**What you have to do:** From the first line to the last, output the entries exactly.

**Source data:**
-- ==== Sys2Proof/Tests/Slice0.lean ====
section
/-! SUPPORT. Tests: ill-formed terms that WellFormed refuses, one step of commands on small states, and a witness for the hypotheses of every
statement. What a test expects is read from the spec's rules and tables. -/
set_option Elab.async false
namespace Sys2Proof.Tests
open Sys2Proof Sys2Proof.Machine

/-! ## Small states -/

/-- The state that an outcome goes on to. -/
def nx (o : Host.Outcome State Fault Refusal) : State := match o with | .next t => t | _ => State.reset
/-- The outcome is a next state. -/
def ran (o : Host.Outcome State Fault Refusal) : Bool := match o with | .next _ => true | _ => false
/-- KX3 in RUN with its service cores released, nothing placed. -/
def run : State :=
  { State.reset with
    block := .run, cores := { Cores.reset with released := 0xE }, boot := { Boot.reset with pos := .done, journalOk := true },
    rng := { State.reset.rng with es := 0 } }
/-- KX3 in BOOT before the service cores run. -/
def booting : State := { State.reset with block := .boot, boot := { Boot.reset with pos := .jtag, journalOk := true } }
/-- `run` with partition 2 in a state. Its entry has Tallies 100 to 115, 8 vectors and site 1; it is in the active bank. -/
def part2 (st : PState) : State :=
  { run with part := { run.part with
      pshared := [(2, { pshareReset with state := st })]
      active := { run.part.active with pw := [(32, 0x80000000), (33, 1000), (34, 409616), (35, 0x05000008), (36, 2)] } } }
/-- HCP tags of partition 2 and of the operator, in generation 0. -/
def tag2 : BitVec 24 := 0x020000
def tag1 : BitVec 24 := 0x010000

/-! ## Assay programs (Table 16-3) -/

/-- An object of one instruction and an END, local memory of 512 bytes, HANDLER_FUEL 20, INIT at 0, BLOCK at 1, CLOSE at 1. -/
def obj (w : Nat) : List Byte :=
  List.replicate 8 0 ++ [2, 0, 0, 0, 1, 0, 1, 0, 0, 2, 0, 0, 20, 0, 0, 0] ++ List.replicate 40 0 ++ leBytes 8 w ++ [0, 0, 0, 0, 0, 0, 0, 1]
/-- The word of an instruction: opcode, rd 3, ra 1, rb 2, and its low 38 bits. -/
def word (op : Nat) (low : Nat := 0) : Nat := op * 2 ^ 56 + 3 * 2 ^ 50 + 1 * 2 ^ 44 + 2 * 2 ^ 38 + low
def prg (w : Nat) : Prog := { pid := 2, handle := 1, obj := obj w, digest := [] }
/-- A context in BLOCK: S1 = -3, S2 = 5, P1 = bit 0 alone, V1 and V2 with lane 0 at -2 and 7, the tile entry T1[0] at 9. -/
def ctx (fuel : Nat := 100) : Ctx :=
  { v := [(64, 0xFFFFFFFE), (128, 7)], s := [(1, 0xFFFFFFFFFFFFFFFD), (2, 5)], p := [(1, 1), (2, 0)], t := [(256, 9)], floor := [], flags := 0,
    stack := [], lm := [(8, 0x2A)], lmSize := 512, handler := 2, initDone := true, pc := 0,
    cur := some { tensor := 1, block := 0, port := 0, half := 2, data := [5, 0, 0, 0] }, presented := 0, fuel := fuel, used := 0, hUsed := 0,
    verdict := none, words := [], cause := 0 }
def aop (c : Ctx) : AOp :=
  { opno := 0, trig := 0, tally := none, kind := 0x80, desc := [], bandsE := 0, gen := 0, cost := 0, opened := 0, closedAt := 0, stage := 0,
    autoC := false, byAuto := false, byAct := false, sampled := true, untapped := false, tapFault := false, noDraw := false, wbase := 0,
    blocks := [], gaps := [], fed := [], handle := 1, cls := 1, queue := [], ctx := some c }
/-- A run of partition 2 in place 0 that stands at an instruction. -/
def running (w : Nat) (c : Ctx := ctx) : State :=
  { run with asy := { run.asy with
      progs := [prg w], places := [(8, { op := some (aop c), verdict := 0, valid := false, bandsE := 0, opno := 0 })] } }
/-- The context that the step leaves. -/
def after (i : Instr) (w : Nat) (c : Ctx := ctx) : Ctx :=
  match (opAt (nx (exec i (running w c))) 2 0).bind (fun o => o.ctx) with | some d => d | none => ctx 0

/-- The run has ended: its place is free and shows ABORTED. -/
def ended (i : Instr) (w : Nat) (c : Ctx := ctx) : Bool :=
  let v := place (nx (exec i (running w c))) 2 0
  v.op.isNone && v.valid && decide (v.verdict = 7)

/-- The hypotheses of the statements about instructions hold of a run at every opcode. -/
theorem atIns_every_opcode : ∀ x ∈ (singleOps ++ laneOps).map (fun x => x.2),
    atIns (running (word x)) 2 0 x (aop ctx) ctx (prg (word x)) := by unfold atIns; decide +kernel
theorem guard_holds_and_fails : ctx.guard (insOf (word 0x10)) 0 = true ∧ ctx.guard (insOf (word 0x10 (2 * 2 ^ 35))) 0 = false := by decide
theorem atIns_guard_fails : ∀ x ∈ singleOps.map (fun x => x.2),
    atIns (running (word x (2 * 2 ^ 35))) 2 0 x (aop ctx) ctx (prg (word x (2 * 2 ^ 35))) ∧
      ctx.guard (insNow ctx (prg (word x (2 * 2 ^ 35)))) 0 = false := by unfold atIns; decide +kernel
/-- Fuel: one unit short of the run's, and one short of the handler's. -/
theorem fuel_short : ∀ x ∈ (singleOps ++ laneOps).map (fun x => x.2),
    (ctx (insCost x - 1)).fuel < ctx.used + insCost x ∧ handlerFuel (prg (word x)) < 20 + insCost x ∧ 20 + insCost x ≤ ctx.fuel := by
  decide +kernel
theorem test_fuel_ends_run : ended (.sadd 2 0) (word 0x10) (ctx 0) = true := by decide +kernel
theorem test_handler_fuel_ends_run : ended (.sadd 2 0) (word 0x10) { ctx with used := 20, hUsed := 20 } = true := by decide +kernel
theorem test_guard_skips : after (.sadd 2 0) (word 0x10 (2 * 2 ^ 35)) = { ctx with used := 1, hUsed := 1, pc := 1 } := by decide +kernel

**Task answer:**
-- ==== Sys2Proof/Tests/Slice0.lean ====
section
/-! SUPPORT. Tests: ill-formed terms that WellFormed refuses, one step of commands on small states, and a witness for the hypotheses of every
statement. What a test expects is read from the spec's rules and tables. -/
set_option Elab.async false
namespace Sys2Proof.Tests
open Sys2Proof Sys2Proof.Machine

/-! ## Small states -/

/-- The state that an outcome goes on to. -/
def nx (o : Host.Outcome State Fault Refusal) : State := match o with | .next t => t | _ => State.reset
/-- The outcome is a next state. -/
def ran (o : Host.Outcome State Fault Refusal) : Bool := match o with | .next _ => true | _ => false
/-- KX3 in RUN with its service cores released, nothing placed. -/
def run : State :=
  { State.reset with
    block := .run, cores := { Cores.reset with released := 0xE }, boot := { Boot.reset with pos := .done, journalOk := true },
    rng := { State.reset.rng with es := 0 } }
/-- KX3 in BOOT before the service cores run. -/
def booting : State := { State.reset with block := .boot, boot := { Boot.reset with pos := .jtag, journalOk := true } }
/-- `run` with partition 2 in a state. Its entry has Tallies 100 to 115, 8 vectors and site 1; it is in the active bank. -/
def part2 (st : PState) : State :=
  { run with part := { run.part with
      pshared := [(2, { pshareReset with state := st })]
      active := { run.part.active with pw := [(32, 0x80000000), (33, 1000), (34, 409616), (35, 0x05000008), (36, 2)] } } }
/-- HCP tags of partition 2 and of the operator, in generation 0. -/
def tag2 : BitVec 24 := 0x020000
def tag1 : BitVec 24 := 0x010000

/-! ## Assay programs (Table 16-3) -/

/-- An object of one instruction and an END, local memory of 512 bytes, HANDLER_FUEL 20, INIT at 0, BLOCK at 1, CLOSE at 1. -/
def obj (w : Nat) : List Byte :=
  List.replicate 8 0 ++ [2, 0, 0, 0, 1, 0, 1, 0, 0, 2, 0, 0, 20, 0, 0, 0] ++ List.replicate 40 0 ++ leBytes 8 w ++ [0, 0, 0, 0, 0, 0, 0, 1]
/-- The word of an instruction: opcode, rd 3, ra 1, rb 2, and its low 38 bits. -/
def word (op : Nat) (low : Nat := 0) : Nat := op * 2 ^ 56 + 3 * 2 ^ 50 + 1 * 2 ^ 44 + 2 * 2 ^ 38 + low
def prg (w : Nat) : Prog := { pid := 2, handle := 1, obj := obj w, digest := [] }
/-- A context in BLOCK: S1 = -3, S2 = 5, P1 = bit 0 alone, V1 and V2 with lane 0 at -2 and 7, the tile entry T1[0] at 9. -/
def ctx (fuel : Nat := 100) : Ctx :=
  { v := [(64, 0xFFFFFFFE), (128, 7)], s := [(1, 0xFFFFFFFFFFFFFFFD), (2, 5)], p := [(1, 1), (2, 0)], t := [(256, 9)], floor := [], flags := 0,
    stack := [], lm := [(8, 0x2A)], lmSize := 512, handler := 2, initDone := true, pc := 0,
    cur := some { tensor := 1, block := 0, port := 0, half := 2, data := [5, 0, 0, 0] }, presented := 0, fuel := fuel, used := 0, hUsed := 0,
    verdict := none, words := [], cause := 0 }
def aop (c : Ctx) : AOp :=
  { opno := 0, trig := 0, tally := none, kind := 0x80, desc := [], bandsE := 0, gen := 0, cost := 0, opened := 0, closedAt := 0, stage := 0,
    autoC := false, byAuto := false, byAct := false, sampled := true, untapped := false, tapFault := false, noDraw := false, wbase := 0,
    blocks := [], gaps := [], fed := [], handle := 1, cls := 1, queue := [], ctx := some c }
/-- A run of partition 2 in place 0 that stands at an instruction. -/
def running (w : Nat) (c : Ctx := ctx) : State :=
  { run with asy := { run.asy with
      progs := [prg w], places := [(8, { op := some (aop c), verdict := 0, valid := false, bandsE := 0, opno := 0 })] } }
/-- The context that the step leaves. -/
def after (i : Instr) (w : Nat) (c : Ctx := ctx) : Ctx :=
  match (opAt (nx (exec i (running w c))) 2 0).bind (fun o => o.ctx) with | some d => d | none => ctx 0

/-- The run has ended: its place is free and shows ABORTED. -/
def ended (i : Instr) (w : Nat) (c : Ctx := ctx) : Bool :=
  let v := place (nx (exec i (running w c))) 2 0
  v.op.isNone && v.valid && decide (v.verdict = 7)

/-- The hypotheses of the statements about instructions hold of a run at every opcode. -/
theorem atIns_every_opcode : ∀ x ∈ (singleOps ++ laneOps).map (fun x => x.2),
    atIns (running (word x)) 2 0 x (aop ctx) ctx (prg (word x)) := by unfold atIns; decide +kernel
theorem guard_holds_and_fails : ctx.guard (insOf (word 0x10)) 0 = true ∧ ctx.guard (insOf (word 0x10 (2 * 2 ^ 35))) 0 = false := by decide
theorem atIns_guard_fails : ∀ x ∈ singleOps.map (fun x => x.2),
    atIns (running (word x (2 * 2 ^ 35))) 2 0 x (aop ctx) ctx (prg (word x (2 * 2 ^ 35))) ∧
      ctx.guard (insNow ctx (prg (word x (2 * 2 ^ 35)))) 0 = false := by unfold atIns; decide +kernel
/-- Fuel: one unit short of the run's, and one short of the handler's. -/
theorem fuel_short : ∀ x ∈ (singleOps ++ laneOps).map (fun x => x.2),
    (ctx (insCost x - 1)).fuel < ctx.used + insCost x ∧ handlerFuel (prg (word x)) < 20 + insCost x ∧ 20 + insCost x ≤ ctx.fuel := by
  decide +kernel
theorem test_fuel_ends_run : ended (.sadd 2 0) (word 0x10) (ctx 0) = true := by decide +kernel
theorem test_handler_fuel_ends_run : ended (.sadd 2 0) (word 0x10) { ctx with used := 20, hUsed := 20 } = true := by decide +kernel
theorem test_guard_skips : after (.sadd 2 0) (word 0x10 (2 * 2 ^ 35)) = { ctx with used := 1, hUsed := 1, pc := 1 } := by decide +kernel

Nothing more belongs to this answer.